Father Versus Surgeons and New York Presbyterian Hospital

I decided to read this book review because of a brief description (“A father describes, and rages at, the loss of his teenage son.) in an email. Then I found this:

Weber’s story becomes more spirited and urgent when Damon’s health begins to fail more seriously, and his father is forced to locate his true enemy: the received wisdom and arrogance of the American medical establishment.

Weber père . . . admits he doesn’t trust “any single voice on Damon’s illness.” And he’s wise not to, as he discovers in short order that health care for his son is first and foremost a business, and that surgeons frequently talk out of their hats.

Heart transplants represent big money for hospitals: at half a million dollars each, 20 pediatric transplant operations a year make a significant contribution to the finances of New York-Presbyterian ­Hospital/Columbia University Medical Center, where Damon’s surgery is eventually performed. Hospitals compete to attract patients (every transplant center Weber speaks with wants to perform his son’s operation) and stringently guard their surgical outcome data, as Weber discovers when he tries to find out if the blithe assurances of the Columbia transplant team are scientifically valid. He quickly realizes “each hospital is a fiefdom.”

Worse still, the medical barons who run the fiefs care as much [i.e., as little] for protocol as they do for patients. Over Christmas of 2004, Damon is casually “listed” as a potential heart recipient — meaning he has to be ready to receive a new heart at a moment’s notice — without his father’s knowledge. His doctors then disappear for a week and more.

Before Weber can truly blow his stack, he discovers Damon’s doctors have also misclassified his son’s transplant status as less urgent than it is. Dad bulls [sic] them into fixing the problem, and 11 days later, a heart is found for Damon. The transplant in turn initiates a tragic cascade of doctor errors so egregious that Weber eventually sues both the medical director of pediatric heart transplants at New York-Presbyterian Columbia hospital and the hospital itself for malpractice. (Three years into the lawsuit, the medical director claimed Damon’s post-op records couldn’t be located.) All this happens at one of the country’s best heart transplant centers.

“Passively relying on the medical establishment and trusting them to manage my son’s care in his best interest is not . . . a luxury I have allowed myself,” Weber writes, with good reason.

Maybe I should start a series called “The Culture of Surgeons”. Entry 1: Eileen Consorti, a Berkeley surgeon who told me I should have surgery for a hernia I could not detect. Entry 2: Martin Burton, an Oxford ear nose and throat surgeon whose Cochran Review about the pros and cons of tonsillectomy failed to consider that tonsils are part of the immune system.

3 thoughts on “Father Versus Surgeons and New York Presbyterian Hospital

  1. One should always be wary of the medical industry, especially surgeons. Too many in that industry are either covering their backside or protecting their income stream…

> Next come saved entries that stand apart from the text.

/-- A reset of the host port brings its link down, disables MSI-X and returns the MSI-X table and pending bits to reset (R474); a function-level reset
sets FLR. The link comes up with its speed and width only after the host record and while the HOST domain is On (R490). A configuration request gets
retry status before READY or FAULT, and else completes (R473).
Each of these commands completes here, on conditions on the state and its operands alone: HOST_PORT_RESET, PCIE_LINK_UP, CONFIG_REQUEST. -/
def Obligations.HostPort : Prop :=
  ∀ s : State,
    (∀ r : HostReset, s.canon = true → ∃ t, exec (.hostPortReset r) s = .next t ∧ t.bit SYS_HOST_STATUS_LINK_UP = false ∧ t.get SYS_HOST_STATUS_SPEED = 0 ∧
      t.get SYS_HOST_STATUS_WIDTH = 0 ∧ t.bit SYS_HOST_STATUS_FLR = (decide (r = .flr) || s.bit SYS_HOST_STATUS_FLR) ∧
      t.host = { s.host with msixEn := false, msixMask := false, d3hot := false } ∧
      (∀ a, a ≠ SYS_HOST_STATUS_FLR.addr →
        t.reg a = if (0x8000 ≤ a ∧ a < 0x8400) ∨ (0x9000 ≤ a ∧ a < 0x9008) then resetWord a else s.reg a) ∧
      t = { s with regs := t.regs, host := t.host, dma := t.dma }) ∧
    (∀ (speed : Fin 5) (w : Fin 4), s.host.ids ≠ none → s.get PWR_DOM_STATE_HOST = 0 →
      ∃ t, exec (.pcieLinkUp speed w) s = .next t ∧ t = { s with regs := t.regs } ∧ t.bit SYS_HOST_STATUS_LINK_UP = true ∧
        t.get SYS_HOST_STATUS_SPEED = speed.val + 1 ∧ t.get SYS_HOST_STATUS_WIDTH = 2 ^ w.val ∧ sameRegs [SYS_HOST_STATUS_LINK_UP.addr] s t) ∧
    (∀ (speed : Fin 5) (w : Fin 4), s.host.ids = none → exec (.pcieLinkUp speed w) s = .next s) ∧
    (∀ q : CfgReq, s.get PWR_STATUS_DEV_STATE = 1 → exec (.configRequest q) s = .next { s with out := s.out ++ [.completion cplCrs] }) ∧
    (s.get PWR_STATUS_DEV_STATE ≠ 1 →
      (∀ ids, s.host.ids = some ids → exec (.configRequest (.read 0)) s =
        .next { s with out := s.out ++ [.config 0 (word (ids.1 + 2 ^ 16 * 0x5128))] ++ [.completion cplSc] }) ∧
      (∀ on, exec (.configRequest (.d3hot on)) s =
        .next { s with host := { s.host with d3hot := on }, out := s.out ++ [.completion cplSc] }) ∧
      (∀ high, ∃ w, exec (.configRequest (.serial high)) s =
        .next { s with out := s.out ++ [.config (if high then 4 else 0) w] ++ [.completion cplSc] } ∧ w = s.serialWord high) ∧
      (∀ off v, exec (.configRequest (.write off v)) s = .next { s with out := s.out ++ [.completion cplSc] }) ∧
      (∀ e m, ∃ t, exec (.configRequest (.msix e m)) s = .next t ∧ t.host = { s.host with msixEn := e, msixMask := m } ∧
        t.out.getLast? = some (.completion cplSc)))

/-! DMA channels (R457 to R466). -/

/-- EN changing to 1 starts a channel whose ring has 1 to 65,536 descriptors in on-chip memory outside the secure region, else puts it in ERROR with
RING_BAD and event 0xD003 (R457). EN = 0 and STOP disable a channel without a descriptor in progress; STOP lets one in progress end, and EN = 0 aborts it
(R465). A doorbell wakes an IDLE channel (R459). Writes of the ring are taken while the channel is DISABLED, BASE and SIZE setting POS to 0, and
discarded else (R466).
Each of these commands completes here, on conditions on the state and its operands alone: DMA_ENABLE, DMA_DISABLE, DMA_STOP, DMA_DOORBELL,
DMA_RING_WRITE. -/
def Obligations.DmaChannels : Prop :=
  ∀ (s : State) (o : Origin) (n : Fin 16),
    (∀ halt prio, s.bit (DMA_CH_CTRL_EN n.val) = false → 1 ≤ s.chSize n.val → inOcm (s.chBase n.val) (32 * s.chSize n.val) = true →
      ∃ t, exec (.dmaEnable o n halt prio) s = .next t ∧ t.bit (DMA_CH_CTRL_EN n.val) = true ∧ t.chSt n.val = 2 ∧
        t.chan n.val = { s.chan n.val with origin := o, rung := false } ∧ t.bit (DMA_CH_CTRL_HALT_ON_ERR n.val) = halt ∧
        t.get (DMA_CH_CTRL_PRIO n.val) = prio.val ∧ sameRegsBut [(DMA_CH_CTRL_EN n.val).addr, (DMA_CH_STATUS_STATE n.val).addr] s t) ∧
    (∀ halt prio, s.bit (DMA_CH_CTRL_EN n.val) = false → s.chSize n.val = 0 ∨ inOcm (s.chBase n.val) (32 * s.chSize n.val) = false →
      ∃ t, exec (.dmaEnable o n halt prio) s = .next t ∧ t.chSt n.val = 4 ∧ t.bit (DMA_CH_STATUS_RING_BAD n.val) = true ∧
        t.events.getLast? = some ⟨0xD003, n.val, 0, s.tick⟩) ∧
    (∀ halt prio, s.bit (DMA_CH_CTRL_EN n.val) = true → (s.chan n.val).cur = none →
      ∃ t, exec (.dmaDisable o n halt prio) s = .next t ∧ t.bit (DMA_CH_CTRL_EN n.val) = false ∧ t.chSt n.val = 0 ∧ t.chan n.val = s.chan n.val) ∧
    (∀ halt prio d, s.bit (DMA_CH_CTRL_EN n.val) = true → (s.chan n.val).cur = some d →
      ∃ t, exec (.dmaDisable o n halt prio) s = .next t ∧ t.bit (DMA_CH_CTRL_EN n.val) = false ∧ t.chSt n.val = s.chSt n.val ∧
        (t.chan n.val).cur = some { d with status := some (d.status.getD 8) }) ∧
    (∀ halt prio, s.bit (DMA_CH_CTRL_EN n.val) = true → s.chSt n.val = 1 ∨ s.chSt n.val = 2 →
      ∃ t, exec (.dmaStop o n halt prio) s = .next t ∧
        ((s.chan n.val).cur = none → t.bit (DMA_CH_CTRL_EN n.val) = false ∧ t.chSt n.val = 0) ∧
        ((s.chan n.val).cur ≠ none → t.bit (DMA_CH_CTRL_EN n.val) = true ∧ t.chSt n.val = 3)) ∧
    (∃ t, exec (.dmaDoorbell n) s = .next t ∧ t.chan n.val = { s.chan n.val with rung := true } ∧
      t.chSt n.val = (if s.chSt n.val = 1 then 2 else s.chSt n.val) ∧ sameRegs [(DMA_CH_STATUS_STATE n.val).addr] s t) ∧
    (∀ v, s.bit (DMA_CH_CTRL_EN n.val) = false → s.chSt n.val = 0 →
      (∃ t, exec (.dmaRingWrite o n 0 v) s = .next t ∧ t.get (DMA_CH_RING_BASE n.val) = v.toNat ∧ t.get (DMA_CH_POS n.val) = 0) ∧
      (∃ t, exec (.dmaRingWrite o n 1 v) s = .next t ∧ t.get (DMA_CH_RING_SIZE n.val) = fieldGet 0 17 v ∧ t.get (DMA_CH_POS n.val) = 0) ∧
      (∃ t, exec (.dmaRingWrite o n 2 v) s = .next t ∧ t.get (DMA_CH_POS n.val) = fieldGet 0 16 v ∧
        t.get (DMA_CH_RING_BASE n.val) = s.get (DMA_CH_RING_BASE n.val))) ∧
    (∀ k v, s.bit (DMA_CH_CTRL_EN n.val) = true ∨ s.chSt n.val ≠ 0 → exec (.dmaRingWrite o n k v) s = .next s)

/-! The bus (R4, R5, R23, R404, R406, R409, R478, R480, R532). -/

/-- Whether an access of an origin that reaches no sleeping domain is performed at once: the device is not held in reset and nothing of that origin
waits. -/
def busFree (s : State) (o : Origin) : Prop := s.heldReset = false ∧ waitsFor s.host.waiting o = false

/-- The registers below the PIN blocks whose write does more than R5 says; the channels of DMA and the lists and ports of XE are left out whole. -/
def actsOnWrite (a : Nat) : Bool :=
  let b := a / 0x10000
  let o := a % 0x10000
  let so := a % 0x100000
  if 0x1000000 ≤ a then so = 0 || (0x10 ≤ so && so < 0x28) || so = 0x38 || so = 0x1390
  else if b = 0 then (0x100 ≤ o && o < 0x12C) || 0x8000 ≤ o
  else if b = 1 then o ≤ 0x10 || o = 0x80 || o = 0x84 || o = 0xA4
  else if b = 2 then o = 8
  else if b = 3 then o = 0 || o = 0xC || o = 0x14 || o = 0x1C
  else if b = 4 then o = 4 || o = 8 || o = 0x20 || (0x40 ≤ o && o < 0x64) || o = 0x100
  else if b = 5 then o = 0 || o = 0x24 || o = 0x70 || (0x80 ≤ o && o < 0xC0)
  else if b = 6 then o = 0x28 || (0x40 ≤ o && o < 0x50)
  else if b = 7 then o = 0x20 || o = 0x24 || o = 0x30 || o = 0x50
  else if b = 8 || b = 9 then 0x100 ≤ o
  else if b = 10 then o = 0x10 || o = 0x60 || o = 0x70 || o = 0x88 || o = 0x90
  else if b = 11 then 0x1000 ≤ o && o < 0x2000
  else if b = 12 then o < 0x10 || o = 0x18 || o = 0x1C || o = 0x24 || o = 0x3C || (0x100 ≤ o && o < 0x1C0)
  else if b = 13 then o = 8 || o = 0x48
  else o = 0x10 || o = 0x34

/-- A write of a register that is a word of its own and only stores, by an origin the register accepts: every field of type RO, RW, RWL or W1C takes
what its type gives it (R5), a locked field keeps its value, and no other register changes but those of the audit log. Such a register has no field
of another type.
Each of these commands completes here, on conditions on the state and its operands alone: REGISTER_WRITE. -/
def Obligations.RegisterFields : Prop :=
  ∀ (s : State) (o : Origin) (k : Fin 0x4000000) (v : Word) (d : RegDesc), 4 * k.val < 0x8000000 → busFree s o →
    lookupReg (4 * k.val) = some d → d.pair = .single → actsOnWrite (4 * k.val) = false → storeReg (4 * k.val) = false →
    s.regDenied o (4 * k.val) true = false →
    ∃ t, exec (.registerWrite o k v) s = .next t ∧ sameRest s t ∧ sameRegsBut [4 * k.val] s t ∧
      ∀ f ∈ d.fields,
        let old := fieldGet f.lo f.len (s.reg (4 * k.val))
        let new := fieldGet f.lo f.len (t.reg (4 * k.val))
        (f.acc = .ro → new = old) ∧
        (f.acc = .rwl → fieldGet f.lo f.len (s.lockOf o (4 * k.val)) ≠ 0 → new = old) ∧
        (f.acc = .rw ∨ (f.acc = .rwl ∧ fieldGet f.lo f.len (s.lockOf o (4 * k.val)) = 0) → f.adj = .plain → new = fieldGet f.lo f.len v) ∧
        (f.acc = .w1c → ∀ j, new.testBit j = (old.testBit j && !(fieldGet f.lo f.len v).testBit j))

/-- A read of the low word of a 64-bit value returns it and latches its high word for the origin; a read of the high word returns what is latched for
the origin, else the present word (R4).
Each of these commands completes here, on conditions on the state and its operands alone: LOW_WORD_READ, HIGH_WORD_READ. -/
def Obligations.PairReads : Prop :=
  ∀ (s : State) (o : Origin) (k : Fin 0x4000000) (d : RegDesc), 4 * k.val < 0x8000000 → busFree s o → lookupReg (4 * k.val) = some d →
    s.regDenied o (4 * k.val) false = false → 4 * k.val ≠ TB_MERIDIAN_LO_TICK_LO.addr → (∀ i, i < 16 → 4 * k.val ≠ 0x1000040 + 0x100000 * i) →
    (d.pair = .low → s.latched o (4 * k.val) = none →
      ∃ t, exec (.lowWordRead o k) s = .next t ∧ t = { s with out := t.out, latches := t.latches } ∧
        t.out = s.out ++ [.read o (4 * k.val) (s.regShown (4 * k.val))] ∧ t.latched o (4 * k.val + 4) = some (s.regShown (4 * k.val + 4)) ∧
        ∀ o' b, o'.code ≠ o.code ∨ b ≠ 4 * k.val + 4 → t.latched o' b = s.latched o' b) ∧
    (d.pair = .high → exec (.highWordRead o k) s =
      .next { s with out := s.out ++ [.read o (4 * k.val) ((s.latched o (4 * k.val)).getD (s.regShown (4 * k.val)))] })

/-- A write of the low word of a 64-bit value is held for its origin and changes no register; the write of the high word makes the value take effect
as a whole, with the low word held, else the present one (R4): here for the dump address, the message address and the base of each fail log, which
resets HEAD, TAIL, COUNT and DROPPED of the log too (R230).
Each of these commands completes here, on conditions on the state and its operands alone: LOW_WORD_WRITE, HIGH_WORD_WRITE. -/
def Obligations.PairWrites : Prop :=
  ∀ (s : State) (o : Origin) (k : Fin 0x4000000) (v : Word), 4 * k.val < 0x8000000 → busFree s o → s.regDenied o (4 * k.val) true = false →
    ((∃ d, lookupReg (4 * k.val) = some d ∧ d.pair = .low) →
      ∃ t, exec (.lowWordWrite o k v) s = .next t ∧ t = { s with lows := t.lows } ∧ t.heldLow o (4 * k.val) = some v ∧
        ∀ o' b, o'.code ≠ o.code ∨ b ≠ 4 * k.val → t.heldLow o' b = s.heldLow o' b) ∧
    (∀ lo, 4 * k.val = lo + 4 → lo = RED_DUMP_ADDR_LO_ADDR.addr ∨ lo = IAT_MSG_ADDR_LO_ADDR.addr →
      ∃ t, exec (.highWordWrite o k v) s = .next t ∧ t.reg lo = (s.heldLow o lo).getD (s.reg lo) ∧ t.reg (lo + 4) = v ∧ t.heldLow o lo = none ∧
        sameRegsBut [lo, lo + 4] s t) ∧
    (∀ i : Fin 16, 4 * k.val = (SITE_FLOG_BASE_HI_BASE i.val).addr → let lo := (SITE_FLOG_BASE_LO_BASE i.val).addr
      ∃ t, exec (.highWordWrite o k v) s = .next t ∧ t.reg lo = (s.heldLow o lo).getD (s.reg lo) ∧ t.reg (lo + 4) = v ∧ t.heldLow o lo = none ∧
        t.get (SITE_FLOG_HEAD i) = 0 ∧ t.get (SITE_FLOG_TAIL i) = 0 ∧ t.get (SITE_FLOG_COUNT i) = 0 ∧ t.get (SITE_FLOG_DROPPED_COUNT i) = 0 ∧
        sameRegsBut [lo, lo + 4, (SITE_FLOG_HEAD i).addr, (SITE_FLOG_TAIL i).addr, (SITE_FLOG_COUNT i).addr, (SITE_FLOG_DROPPED_COUNT i).addr] s t)

/-- A register access of another width than 32 bits is not performed: it is counted, a read returns zeros and a write changes nothing (R4, R479); a
host read completes with its zeros. That a write of one aligned word without all its bytes enabled is such an access is the model's choice of log 143.
An aligned 64-bit access of an entry of the MSI-X table is performed as its two words (R479): a read returns both, a write leaves both.
Each of these commands completes here, on conditions on the state and its operands alone: BAD_WIDTH_ACCESS. -/
def Obligations.BadWidths : Prop :=
  ∀ (s : State) (o : Origin) (a : Fin 0x10000000) (n : Fin 4097), busFree s o →
    let counted (t : State) : Prop :=
      t.get SYS_BAD_WIDTH_COUNT = min (s.get SYS_BAD_WIDTH_COUNT + 1) (2 ^ 32 - 1) ∧ t.bit SYS_HOST_STATUS_BAD_WIDTH = true ∧
        sameRegs [SYS_BAD_WIDTH_COUNT.addr, SYS_HOST_STATUS_BAD_WIDTH.addr] s t
    let read (bs : List Byte) : List Out := .data o a.val bs false :: (if o = .host then [.completion cplSc] else [])
    (n.val ≠ 4 ∨ a.val % 4 ≠ 0 → msixPair a.val n.val = false →
      ∃ t, exec (.badWidthAccess o a n none) s = .next t ∧ t = { s with regs := t.regs, out := t.out } ∧
        t.out = s.out ++ read (List.replicate n.val 0) ∧ counted t) ∧
    (∀ vs : List (Option Byte), vs.length = n.val → (n.val ≠ 4 ∨ a.val % 4 ≠ 0) ∧ msixPair a.val n.val = false ∨ none ∈ vs →
      ∃ t, exec (.badWidthAccess o a n (some vs)) s = .next t ∧ t = { s with regs := t.regs } ∧ counted t) ∧
    (0x8000 ≤ a.val → a.val < 0x8400 → a.val % 8 = 0 → n.val = 8 →
      (s.latched o a.val = none → s.latched o (a.val + 4) = none →
        exec (.badWidthAccess o a n none) s =
          .next { s with out := s.out ++ read (leBytes 4 (s.regShown a.val).toNat ++ leBytes 4 (s.regShown (a.val + 4)).toNat) }) ∧
      (∀ v w : Word,
        ∃ t, exec (.badWidthAccess o a n (some ((leBytes 4 v.toNat ++ leBytes 4 w.toNat).map some))) s = .next t ∧ t.reg a.val = v ∧
          (a.val % 16 = 0 → t.reg (a.val + 4) = w) ∧ (a.val % 16 = 8 → fieldGet 0 1 (t.reg (a.val + 4)) = fieldGet 0 1 w) ∧
          sameRegs [a.val, a.val + 4, (SYS_MSIX_PBA_PENDING 0).addr, (SYS_MSIX_PBA_PENDING 1).addr] s t))

/-- A broadcast write of a register that only stores writes the same value to it in every target whose octant serves, and changes no other register
but those of the audit log (R23, R549). Where no calibration step is in progress on a target (R382). Of PIN_LVL_CFG each target remembers, beside its
register, what the slew limiter goes on with until the next sample instant (R109, R113).
Each of these commands completes here, on conditions on the state and its operands alone: BROADCAST_WRITE. -/
def Obligations.Broadcasts : Prop :=
  ∀ (s : State) (o : Origin) (g : Option (Fin 64)) (off : Fin 0x4000) (v : Word) (d : RegDesc), busFree s o →
    pinRegs.find? (fun d => d.covers (4 * off.val)) = some d → d.pair = .single →
    (4 * off.val = 0x2000 ∨ 4 * off.val = 0x2008 ∨ (0x2100 ≤ 4 * off.val ∧ 4 * off.val < 0x4010)) →
    (∀ p, p < 512 → (∀ k, g = some k → p / 8 = k.val) → s.octServed p ≠ .stall ∧ s.inStep p = false) →
    ∃ t, exec (.broadcastWrite o g off v) s = .next t ∧ sameRest { s with pins := t.pins } t ∧ (4 * off.val ≠ 0x2008 → t.pins = s.pins) ∧
      (∀ p, p < 512 → t.reg (pinReg p (4 * off.val)) =
        if (∀ k, g = some k → p / 8 = k.val) ∧ s.octServed p = .ok then
          d.store (s.lockOf o (pinReg p (4 * off.val))) (s.reg (pinReg p (4 * off.val))) v
        else s.reg (pinReg p (4 * off.val))) ∧
      ∀ a, storeReg a = false → (∀ p, p < 512 → a ≠ pinReg p (4 * off.val)) → t.reg a = s.reg a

  2. As I asked in one of your recent posts about medicine:
    “Why am I not surprised?”

    What does surprise me is that so many people blindly trust the medical industry. Maybe it’s partly because of all the “gold standard” research studies published in prestigious medical journals.

    But the “gold” in the “gold standard” seems to refer to all the money involved, from the studies funded by drug companies, the reports published in journals that make huge sums of money selling reprints of those articles to BigPharma marketing departments, all the way down to the surgeons and drug-pushing doctors.

    As I’ve discovered through repeated personal experiences, the medical industry isn’t very interested in low-cost approaches like simple lifestyle changes, especially when hundreds of thousands of dollars can be made from tests, surgeries and drugs for each patient.

    If you want to contain escalating medical costs, just shut down the entire health care industry for a year, and watch the sharp decline of prescription drug abuse deaths, of hospital-acquired infections, and of deaths from botched surgeries and drug prescribing errors.

    Jim Purdy

  3. Check out this just posted article from WSJ on hernias and operations.

    https://online.wsj.com/article/SB10001424052970203833004577249344022834000.html?mod=WSJ_myyahoo_module

    Hernia repair, one of the most common surgical procedures, carries a risk many patients don’t consider: chronic pain after surgery.

    More than 30% of patients may suffer from long-term chronic pain and restricted movement after surgery to fix a hernia, a bulge of the intestine or body fat through a weak area in the abdomen, studies show. Damage to nerves and muscles from the hernia may cause lingering discomfort. New synthetic mesh devices, though better than traditional sutures at reinforcing the abdominal wall, can irritate nerves and carry a slightly higher risk of infection.